RE: I18N issues an OWL2 from Phillips, Addison on 2008-07-14 (public-owl-wg@w3.org from July 2008)

From: Phillips, Addison <addison@amazon.com>
Date: Mon, 14 Jul 2008 08:49:19 -0700
To: Felix Sasaki <fsasaki@w3.org>, Axel Polleres <axel.polleres@deri.org>
CC: Ivan Herman <ivan@w3.org>, Jie Bao <baojie@cs.rpi.edu>, "public-owl-wg@w3.org" <public-owl-wg@w3.org>, "public-i18n-core-comments@w3.org" <public-i18n-core@w3.org>, "public-rif-comments@w3.org" <public-rif-comments@w3.org>, Boris Motik <boris.motik@comlab.ox.ac.uk>
Message-ID: <4D25F22093241741BC1D0EEBC2DBB1DA013BD2AF9A@EX-SEA5-D.ant.amazon.com>

> >
> > Felix Sasaki wrote:
>
> That is, for the language tags "art-lojban" and "jbo" there is no
> hierarchy. The language tags express the same language.

However: it is always permitted to treat these two tags as being different. BCP 47 defines two classes of conformance (well-formed and validating). Validating language tag processors may canonicalize deprecated tags into their preferred form before matching, but this isn't required. Most specifications are "well-formed" and not "validating" anyway: none of the matching schemes in BCP 47 are validating (some aren't even "well-formed").

>
> That is, Mandarine Chinese could be tagged as "zh-cmn" or "cmn" or
> "zh.
> Again you have no clear "length to hierarchy" relation.

This isn't quite accurate. "zh" doesn't mean "Mandarin Chinese". It only means Chinese. This doesn't mean that some content in Mandarin can't be tagged with it--quite the contrary--but that this doesn't necessarily enter into tag processing.

The problem here is that language tag matching/selection/etc. is really quite simplistic. It is based solely on (case-insensitive) string matching, with no recourse to the registry, the ABNF, or anything else. If you know the tag's structure, you can use it to your advantage, since the tag's structure was designed to help you do various operations in a useful manner (such as selecting all tags with a given script or a given region).

However, we often struggle with it in XML contexts because attribute matching is usually Boolean all-or-nothing matching rather than looking for the trailing hyphen. OWL has a predilection to this kind of matching, since, by design, it is about "is-a" relationships that exactly match strings.

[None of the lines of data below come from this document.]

-- ==== Sys2Proof/Safety.lean ====
section
/-! DEFINITION. What counts as a safe run, and the premises claims use: the bus between two operations (R125, R353), the
premise *boot completed* (R354), the invariants of the state (R36, R37, R53, R311), the sequencer's activity (R315) and
weak fairness (R291). -/

namespace Sys2Proof.Machine

/-- The bridge stands between two operations: initialised, chip select deasserted, the target's decoder closed (R125,
R353). -/
def State.busIdle (s : State) : Bool := s.spiInited && s.csn && decide (s.tdec = .closed)

/-- The bus is idle and the target is ready. -/
def State.busReady (s : State) : Bool := s.busIdle && s.ready

/-- No wait of the list of choices ends in a timeout or in a stall (R301). -/
def calm (es : List Event) : Bool := es.all (fun e => !decide (e = .expire) && !decide (e = .stall))

/-- The arguments of a well-formed instruction are admitted by the bridge in the present state (R152), and the instruction
is one the spec gives a meaning (R97, R181). -/
def bridgeAdmits (s : State) : Instr → Bool
  | .writeSingleCfg a _ => cfgAddr a
  | .writeSinglePatable _ => true
  | .writeSingleFifo _ => true
  | .burstWriteCfg a vs => cfgBurst a vs.length
  | .burstWriteFifo vs => decide (1 ≤ vs.length) && decide (s.txfifo.length + vs.length ≤ s.par.fifoDepth)
  | .readSingleCfg a => cfgAddr a
  | .readSinglePatable => true
  | .readSingleFifo => true
  | .burstReadCfg a n => cfgBurst a n
  | .burstReadFifo n => decide (1 ≤ n) && decide (n ≤ s.par.fifoDepth)
  | .statusRead a => statusAddr a
  | .sres _ => true
  | .scal _ => true
  | .srx _ => true
  | .stx _ => true
  | .sidle _ => true
  | .sfrx _ => true
  | .sftx _ => true
  | .snop _ => true
  | .readStatus => true
  | .writeStatus => true
  | .sfstxon _ => false
  | .sxoff _ => false
  | .swor _ => false
  | .spwd _ => false
  | .sworrst _ => false
  | .reserved2F _ _ => false
  | .reservedStrobe37 _ => false
  | .reservedBurstWriteStatus _ => false
  | .reservedBurstPatable _ => false

/-- The state after a transaction that returned `Ok` (R125, R140, R170): one `select`, the bytes exchanged, one `deselect` in
the log, `last_status`, and the values returned to the caller. Everything else is as in `s`. -/
def State.afterOk (s : State) (status : Byte) (bytes : List WireEvent) (values : List Byte) : State :=
  { s with wireLog := s.wireLog ++ (.select :: bytes ++ [.deselect]), lastStatus := Datum.of status, returned := values }

/-- The state after a transaction of the sequencer that returned `Ok` (R125, R140, R170): as `afterOk`, with nothing returned
to a caller. -/
def State.afterTxn (s : State) (status : Byte) (bytes : List WireEvent) : State :=
  { s with wireLog := s.wireLog ++ (.select :: bytes ++ [.deselect]), lastStatus := Datum.of status }

/-- It is the sequencer's turn in phase `ph` (R231): the bus ready, the sequencer not suspended, no caller's transaction
placed, and no other agent acting. -/
def State.quietAt (s : State) (ph : Phase) : Prop :=
  s.phase = ph ∧ s.busReady = true ∧ s.sleeping = false ∧ s.request = [] ∧ s.env = []

/-- The state after an operation of a caller that ended in the error `e` with the wire events `events` (R46, R308, V41). -/
def State.afterErr (s : State) (e : OpError) (events : List WireEvent) : State :=
  { s with wireLog := s.wireLog ++ events, err := some { error := e, phase := none }, returned := [] }

/-- How many of the `i` addresses from `a` on nothing has written. -/
def unwrittenBefore (m : Memory) (a i : Nat) : Nat := ((List.range i).filter (fun j => (m.read (a + j)).isNone)).length

/-- What a burst read of `n` registers from `a` on returns (R144): each register's byte, and for each one that nothing has
written a draw of its own, the draws numbered from `d` on (R9, R150). -/
def burstReadBytes (m : Memory) (a n d : Nat) : List Byte :=
  (List.range n).map (fun i => (m.read (a + i)).getD (Config.drawByte (d + unwrittenBefore m a i)))

/-- No error has occurred so far (R46): `err` is never cleared, so a good run is one whose states all satisfy this. -/
def State.good (s : State) : Bool := s.err.isNone

/-- The sequencer's activity (R315). -/
inductive Activity where
  | running | suspended | halted
deriving DecidableEq, Repr

/-- R315. -/
def State.activity (s : State) : Activity :=
  if s.phase = .halt then .halted else if s.sleeping then .suspended else .running

/-- A phase of one of the two loops (R231). -/
def Phase.inLoop (ph : Phase) : Bool :=
  !ph.booting && !decide (ph = .resync) && !decide (ph = .halt)

/-- The configuration after boot (R354): the profile's bytes overridden by the packet-mode writes, and the power byte. -/
def bootMemory (p : Params) (table : List Byte) (power : Byte) (m : Memory) : Memory :=
  (p.pktModeWrites.foldl (fun m w => m.write w.1 w.2) (m.writeList 0x00 table)).write patableAddr power

/-- The premise *boot completed* (R354). -/
def State.bootCompleted (s : State) : Prop :=
  s.phase.inLoop = true ∧ s.err = none ∧ s.ready = true ∧ s.chipState = .idle ∧ s.rxfifo = [] ∧ s.txfifo = [] ∧
  s.armed = false ∧ s.wakeSlot = false ∧ s.sleeping = false ∧ s.csn = true ∧
  ∃ table power, profileOf s.par s.par.profileId = some table ∧ paByte s.par s.par.txPowerLevel = some power ∧
    ∀ a, Memory.backed a = true → s.mem.read a = (bootMemory s.par table power []).read a

/-- The phases in which the sequencer may be suspended (R53 (f)). -/
def Phase.maySleep (ph : Phase) : Bool :=
  decide (ph = .sleepWaitRx) || decide (ph = .sleepWaitTx) || decide (ph = .sample)

/-- The phases that read the payload (R236, R241) or run between its writing and its reading. -/
def Phase.needsPayload (ph : Phase) : Bool :=
  decide (ph = .flushTx) || decide (ph = .transmit) || decide (ph = .forward)

/-- The invariants of a node between two steps: memory in canonical form, chip select deasserted with the decoder closed
(R36, R125), both queues within `FIFO_DEPTH` (R53 (e)), suspension only in the three waiting phases (R53 (f)), HALT disarmed,
awake and with an error recorded (R311), a goal only in a transitional state (R30), the detector armed only with a written
direction flag (R37), and every data register written before the phase that reads it (R43, R44, R52). -/
structure State.Inv (s : State) : Prop where
  memory : s.mem.wf = true
  bus : s.csn = true ∧ s.tdec = .closed
  rxDepth : s.rxfifo.length ≤ s.par.fifoDepth
  txDepth : s.txfifo.length ≤ s.par.fifoDepth
  sleep : s.sleeping = true → s.phase.maySleep = true
  halted : s.phase = .halt → s.armed = false ∧ s.sleeping = false ∧ s.err.isSome = true
  goalOnlyInTransit : s.goal ≠ .none → isTransitional s.chipState = true
  armedDir : s.armed = true → s.dir ≠ .unwritten
  readingWritten : s.phase = .encode → s.reading.written = true
  payloadWritten : s.phase.needsPayload = true → s.payload.written = true
  params : s.par.wf = true

/-- `s` with the choices `es` added after the ones the environment has made already. -/
def State.supplied (s : State) (es : List Event) : State := s.withEnv (s.env ++ es)

/-- An infinite run of the node (R253): before step `n` the environment adds `supply n` to its choices, so that no run ends
for want of a choice, and none is forced into the expiry that stands for the end of the choices (R291, log 2). -/
def IsRun (supply : Nat → List Event) (run : Nat → State) : Prop :=
  ∀ n, step ((run n).supplied (supply n)) = .next (run (n + 1))

/-- The environment's choices that step `n` of a run has used: a step takes its choices from the front. -/
def choicesUsed (supply : Nat → List Event) (run : Nat → State) (n : Nat) : List Event :=
  let es := (run n).env ++ supply n
  es.take (es.length - (run (n + 1)).env.length)

/-- Weak fairness of the agent's step `act` (R291): at no point of the run is it enabled from then on for ever without being
taken again. -/
def WeaklyFair (enabled : State → Bool) (act : Event) (supply : Nat → List Event) (run : Nat → State) : Prop :=
  ∀ n, ∃ m, n ≤ m ∧ (enabled (run m) = false ∨ act ∈ choicesUsed supply run m)

/-- `settle` is enabled (R281). -/
def settleEnabled (s : State) : Bool := isTransitional s.chipState && !decide (s.goal = .none)

/-- `become_ready` is enabled (R288). -/
def becomeReadyEnabled (s : State) : Bool := !s.ready

/-- The fairness assumptions on the radio agent (R291); "under fairness it reaches the goal" (R281), so the step that counts
for `settle` is the one to the goal. The SPI peripheral's `transfer_complete` needs no clause: a byte that never completes is
stuck where `T_BYTE` is infinite, and where it is finite its wait ends. -/
def FairRun (supply : Nat → List Event) (run : Nat → State) : Prop :=
  IsRun supply run ∧ WeaklyFair settleEnabled .settleGoal supply run ∧
  WeaklyFair becomeReadyEnabled .becomeReady supply run ∧ WeaklyFair txDoneEnabled .txDone supply run

end Sys2Proof.Machine
end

This suggests to me that language tags would most easily be implemented by using Basic Filtering from RFC 4647. That is, the language tag in an "internationalizedString" matches a given request iff the request is an exact prefix (where the next character is a hyphen or end of string) of the value.

That is:

  LanguageAssertion { hasLanguage "de" }

Would match:

  "gruß dich"^^lang:de
  "gruß dich"^^lang:de-AT
  "gruß dich"^^lang:de-1901
  "gruß dich"^^lang:de-AT-1901
  ... usw...

But not:

  "whoa"^^lang:del  # a string in the Delaware language; whoa isn't actually probably a word
  "bonjour"^^"lang:fr
  ... etc...

This addresses the "macrolanguage problem". People would have to know to construct certain kinds of queries to work around the multiplicity of tag formats. But I don't think that is OWL's problem particularly.

Hope this helps.

Addison

Addison Phillips
Globalization Architect -- Lab126

Internationalization is not a feature.
It is an architecture.

Received on Monday, 14 July 2008 15:50:02 UTC